Have been wrecking my brains for the last 5 days trying to configure wht i could have entered it as ...and the genius that i am, in order to make it more secure and confuse hackers(who if ever got jobless and had nothin better to do in life decided to choose my account to hack in all the world)put in some random birthdate and typed in some rubbish for the answer to my secret question...yeah yeah i know i am suffering from delusions of grandeur which suddenly make me feel im the most important person in the universe and that my emails and contacts require utmost security from being invaded by mere mortals who invest their lifetime earnings in getting professional hackers to hack into my account and get the "ohh soo valuable" information which could possibly make them the richest people on earth...sob sob!!wwwaaaahh!! :(( i HATEEE myself...what was i thinkin to do something like tht---put in a ultra secure password, a random security answer and birthdate and thn being the only person to forget all of it.

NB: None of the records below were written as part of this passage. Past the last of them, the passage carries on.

-- ==== Sys2Proof/Certificates/Slice0/Obligations.lean ====
section
/-! DEFINITION. The statements about this model that the provers are asked to prove, family by family, and the terms of
their own in which they are written (namespace Sys2Proof.Claims). -/

/-! ### Scalar instructions (R247-R252) -/

namespace Sys2Proof.Claims
open Sys2Proof.Machine

/-- An instruction that nothing keeps from its effect retires with this result (R163). -/
def gives (i : Instr) (s : State) (r : Req) (o : Outcome) : Prop :=
  r.ready s = true → exec i s = .next (s.finish r none o)

/-- A scalar A3 instruction that reads `n` sources gives S[d] this value, in this class. -/
def givesScalar (i : Instr) (op cls n : Nat) (ok : Bool) (w : A3) (s : State) (y : W64) : Prop :=
  gives i s (reqScalar op ok w n) { writes := [.s (specIdx w.d) y], cls := cls }

/-- An I32 instruction gives S[d] this value, in class 0. -/
def givesImm (i : Instr) (op : Nat) (ok reads : Bool) (w : I32) (s : State) (y : W64) : Prop :=
  gives i s (reqImm op ok w reads) { writes := [.s (specIdx w.d) y], cls := 0 }

/-- The condition of a code of Table 13.3. -/
def condition (code : Nat) (x y : W64) : Prop :=
  match code with
  | 0 => x = y
  | 1 => x ≠ y
  | 2 => x.toInt < y.toInt
  | 3 => y.toInt ≤ x.toInt
  | 4 => x.toNat < y.toNat
  | 5 => y.toNat ≤ x.toNat
  | 6 => x = 0
  | _ => x ≠ 0

/-- A number of ones. -/
def ones (x : W64) : Nat := ((List.range 64).filter fun i => x.getLsbD i).length

end Sys2Proof.Claims

open Sys2Proof Sys2Proof.Machine Sys2Proof.Claims in
/-- R248, Table 13.1: sums, products, bitwise operations and comparisons. -/
def Obligations.ScalarArithmetic : Prop :=
  ∀ (w : A3) (s : State),
    let x := s.srcS w.a
    let y := s.srcS w.b
    let z := s.srcS w.c
    givesScalar (.add w) 0x01 0 2 (checkAdd w) w s (x + y)
    ∧ givesScalar (.sub w) 0x02 0 2 (checkSub w) w s (x - y)
    ∧ givesScalar (.mul w) 0x03 1 2 (checkMul w) w s (x * y)
    ∧ givesScalar (.mulhi w) 0x04 1 2 (checkMulhi w) w s ((x.setWidth 128 * y.setWidth 128).extractLsb' 64 64)
    ∧ givesScalar (.mulhs w) 0x05 1 2 (checkMulhs w) w s ((x.signExtend 128 * y.signExtend 128).extractLsb' 64 64)
    ∧ givesScalar (.and w) 0x0A 0 2 (checkAnd w) w s (x &&& y)
    ∧ givesScalar (.or w) 0x0B 0 2 (checkOr w) w s (x ||| y)
    ∧ givesScalar (.xor w) 0x0C 0 2 (checkXor w) w s (x ^^^ y)
    ∧ givesScalar (.min w) 0x16 0 2 (checkMin w) w s (if y < x then y else x)
    ∧ givesScalar (.max w) 0x17 0 2 (checkMax w) w s (if x < y then y else x)
    ∧ givesScalar (.mins w) 0x18 0 2 (checkMins w) w s (if y.slt x then y else x)
    ∧ givesScalar (.maxs w) 0x19 0 2 (checkMaxs w) w s (if x.slt y then y else x)
    ∧ (∀ r : W64, (condition w.fn.toNat x y → r = 1) → (¬ condition w.fn.toNat x y → r = 0) →
        givesScalar (.cmp w) 0x1A 0 (if w.fn.toNat < 6 then 2 else 1) (checkCmp w) w s r)
    ∧ givesScalar (.sel w) 0x1B 0 3 (checkSel w) w s (if x = 0 then z else y)

open Sys2Proof Sys2Proof.Machine Sys2Proof.Claims in
/-- R249: the results of the divisions. Division by zero and the quotient that does not fit raise nothing. -/
def Obligations.Division : Prop :=
  ∀ (w : A3) (s : State),
    let x := s.srcS w.a
    let y := s.srcS w.b
    givesScalar (.div w) 0x06 2 2 (checkDiv w) w s (if y = 0 then 0xFFFFFFFFFFFFFFFF else x / y)
    ∧ givesScalar (.rem w) 0x08 2 2 (checkRem w) w s (if y = 0 then x else x % y)
    ∧ givesScalar (.divs w) 0x07 2 2 (checkDivs w) w s
        (if y = 0 then 0xFFFFFFFFFFFFFFFF
         else if x.toInt = -2 ^ 63 ∧ y.toInt = -1 then 0x8000000000000000
         else BitVec.ofInt 64 (x.toInt.tdiv y.toInt))
    ∧ givesScalar (.rems w) 0x09 2 2 (checkRems w) w s
        (if y = 0 then x
         else if x.toInt = -2 ^ 63 ∧ y.toInt = -1 then 0
         else BitVec.ofInt 64 (x.toInt - y.toInt * x.toInt.tdiv y.toInt))

open Sys2Proof Sys2Proof.Machine Sys2Proof.Claims in
/-- R250: shifts by any 64-bit amount, bit by bit, and rotations. -/
def Obligations.Shifts : Prop :=
  ∀ (w : A3) (s : State),
    let x := s.srcS w.a
    let n := (s.srcS w.b).toNat
    (∀ r : W64, (∀ i, i < 64 → r.getLsbD i = (decide (n ≤ i) && x.getLsbD (i - n))) →
      givesScalar (.shl w) 0x0D 0 2 (checkShl w) w s r)
    ∧ (∀ r : W64, (∀ i, i < 64 → r.getLsbD i = x.getLsbD (i + n)) → givesScalar (.shr w) 0x0E 0 2 (checkShr w) w s r)
    ∧ (∀ r : W64, (∀ i, i < 64 → r.getLsbD i = if i + n < 64 then x.getLsbD (i + n) else x.getLsbD 63) →
        givesScalar (.sra w) 0x0F 0 2 (checkSra w) w s r)
    ∧ (∀ r : W64, (∀ i, i < 64 → r.getLsbD ((i + n) % 64) = x.getLsbD i) → givesScalar (.rot w) 0x10 0 2 (checkRot w) w s r)

open Sys2Proof Sys2Proof.Machine Sys2Proof.Claims in
/-- R251: bit fields under a control word, POS in bits 5:0 and LEN in bits 14:8, at most 64. -/
def Obligations.BitFields : Prop :=
  ∀ (w : A3) (s : State),
    let x := s.srcS w.a
    let y := s.srcS w.b
    let pos := fun (c : W64) => (c.extractLsb' 0 6).toNat
    let len := fun (c : W64) => min (c.extractLsb' 8 7).toNat 64
    (∀ r : W64, (∀ i, i < 64 → r.getLsbD i = (decide (i < len y) && x.getLsbD (i + pos y))) →
      givesScalar (.bext w) 0x14 0 2 (checkBext w) w s r)
    ∧ (∀ r : W64,
        (∀ i, i < 64 → r.getLsbD i =
          let c := s.srcS w.c
          if pos c ≤ i ∧ i < pos c + len c then y.getLsbD (i - pos c) else x.getLsbD i) →
        givesScalar (.bins w) 0x15 0 3 (checkBins w) w s r)

open Sys2Proof Sys2Proof.Machine Sys2Proof.Claims in
/-- R248: leading zeros, trailing zeros and ones are counted; a source of 0 has 64 zeros. -/
def Obligations.BitCounts : Prop :=
  ∀ (w : A3) (s : State),
    let x := s.srcS w.a
    (∀ n, n ≤ 64 → (∀ i, i < 64 → 64 - n ≤ i → x.getLsbD i = false) → (n < 64 → x.getLsbD (63 - n) = true) →
      givesScalar (.clz w) 0x11 0 1 (checkClz w) w s (BitVec.ofNat 64 n))
    ∧ (∀ n, n ≤ 64 → (∀ i, i < n → x.getLsbD i = false) → (n < 64 → x.getLsbD n = true) →
        givesScalar (.ctz w) 0x12 0 1 (checkCtz w) w s (BitVec.ofNat 64 n))
    ∧ givesScalar (.popc w) 0x13 0 1 (checkPopc w) w s (BitVec.ofNat 64 (ones x))

open Sys2Proof Sys2Proof.Machine Sys2Proof.Claims in
/-- R252, Table 13.2: the immediate forms. -/
def Obligations.Immediates : Prop :=
  ∀ (w : I32) (s : State),
    let x := s.srcS w.a
    let m := w.imm.signExtend 64
    let n := w.imm.toNat
    givesImm (.addi w) 0x20 (checkAddi w) true w s (x + m)
    ∧ givesImm (.andi w) 0x21 (checkAndi w) true w s (x &&& m)
    ∧ givesImm (.ori w) 0x22 (checkOri w) true w s (x ||| m)
    ∧ givesImm (.xori w) 0x23 (checkXori w) true w s (x ^^^ m)
    ∧ givesImm (.shli w) 0x24 (checkShli w) true w s (x <<< n)
    ∧ givesImm (.shri w) 0x25 (checkShri w) true w s (x >>> n)
    ∧ givesImm (.srai w) 0x26 (checkSrai w) true w s (x.sshiftRight n)
    ∧ givesImm (.ldi w) 0x27 (checkLdi w) false w s m
    ∧ givesImm (.ldih w) 0x28 (checkLdih w) true w s (w.imm ++ x.setWidth 32)
    ∧ givesImm (.lea w) 0x29 (checkLea w) false w s (s.core.f0 + m)
    ∧ (63 < n → checkShli w = false ∧ checkShri w = false ∧ checkSrai w = false)

/-! ### Slots, results and control flow (R163-R168, R253-R257) -/

namespace Sys2Proof.Claims
open Sys2Proof.Machine

/-- A branch that nothing keeps from its effect retires with this branch and this result. -/
def branches (i : Instr) (s : State) (r : Req) (b : Branch) (o : Outcome) : Prop :=
  r.ready s = true → exec i s = .next (s.finish r (some b) o)

/-- The core after `k` further slots that start nothing, slot `n` of them on beat `g n`. -/
def afterSlots (c : Core) (g : Nat → Nat) : Nat → Core
  | 0 => c
  | k + 1 => (afterSlots c g k).spend (g (k + 1))

/-- The sequencer after `k` slots; none when the loop has ended. -/
def loopAfter (l : LoopSt) : Nat → Option LoopSt
  | 0 => some l
  | k + 1 => (loopAfter l k).bind LoopSt.next

/-- A write of an s, v or k register that is no constant. -/
def writesRegister : Write → Prop
  | .s i _ => 0 < i ∧ i < 64
  | .v i _ _ => i < 32
  | .k i _ _ => 0 < i ∧ i < 8
  | .q _ _ => False

/-- The register of a write reads in `c` as it does in `c₀`. -/
def readsAs (c c₀ : Core) : Write → Prop
  | .s i _ => c.getS i = c₀.getS i
  | .v i _ _ => c.getV i = c₀.getV i
  | .k i _ _ => c.getK i = c₀.getK i
  | .q _ _ => True

/-- The register of a write holds in `c` what the write gives: a scalar its value, a vector or mask register the bits under the write's
mask, over what `c₀` holds in the others. -/
def holdsOver (c c₀ : Core) : Write → Prop
  | .s i x => c.getS i = x
  | .v i m x => ∀ b, b < 1024 → (c.getV i).getLsbD b = if m.getLsbD b then x.getLsbD b else (c₀.getV i).getLsbD b
  | .k i m x => ∀ b, b < 128 → (c.getK i).getLsbD b = if m.getLsbD b then x.getLsbD b else (c₀.getK i).getLsbD b
  | .q _ _ => True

And here i am left sulking and cursing the evil eye who cast a wicked spell on my ever so reliable memory which i took great pride in bragging about :((...have tried contacting yahoo services and have actually got replies telling me to forget bout my id's , create a new account and start life afresh...sob! how mean can they get??
My family instead of consoling me had a hearty laugh whn i confided in them and spilled out my woes ...hmpf!!and my so called friends are passing mean comments on not being able to believe my stupidity and how i keep breaking my own record at it each time...hmpf!! RIGHT! with friends like these, who needs enemies?? boohoo!!
5 days of long struggle, brain wrecking, cribbing, fuming, fretting, contacting friends and asking them if they can find someone to hack my account, and receiving sorry replies like yahoo is soo universally secure, i remain irritated cribbing about these so called techno savvy, computer geeky,and just-give-me-a-minute-and-il'l-solve-any-problem-for-u smartass friends of mine, swearing to never ever awe and envy them whn they boast about knowing to hack and crack any damn account in the world..hmpf!! HORSECRAP!!
"oh great hackers of the universe...where art thou , whn i need u the most??" :((

I HEREBY HUMBLY ACCEPT DEFEAT FROM THE SECURITY OF THE YAHOO NETWORK AND THE INSECURITY OF MY WRETCHED UNRELIABLE MEMORY...HALLLPPPP!!!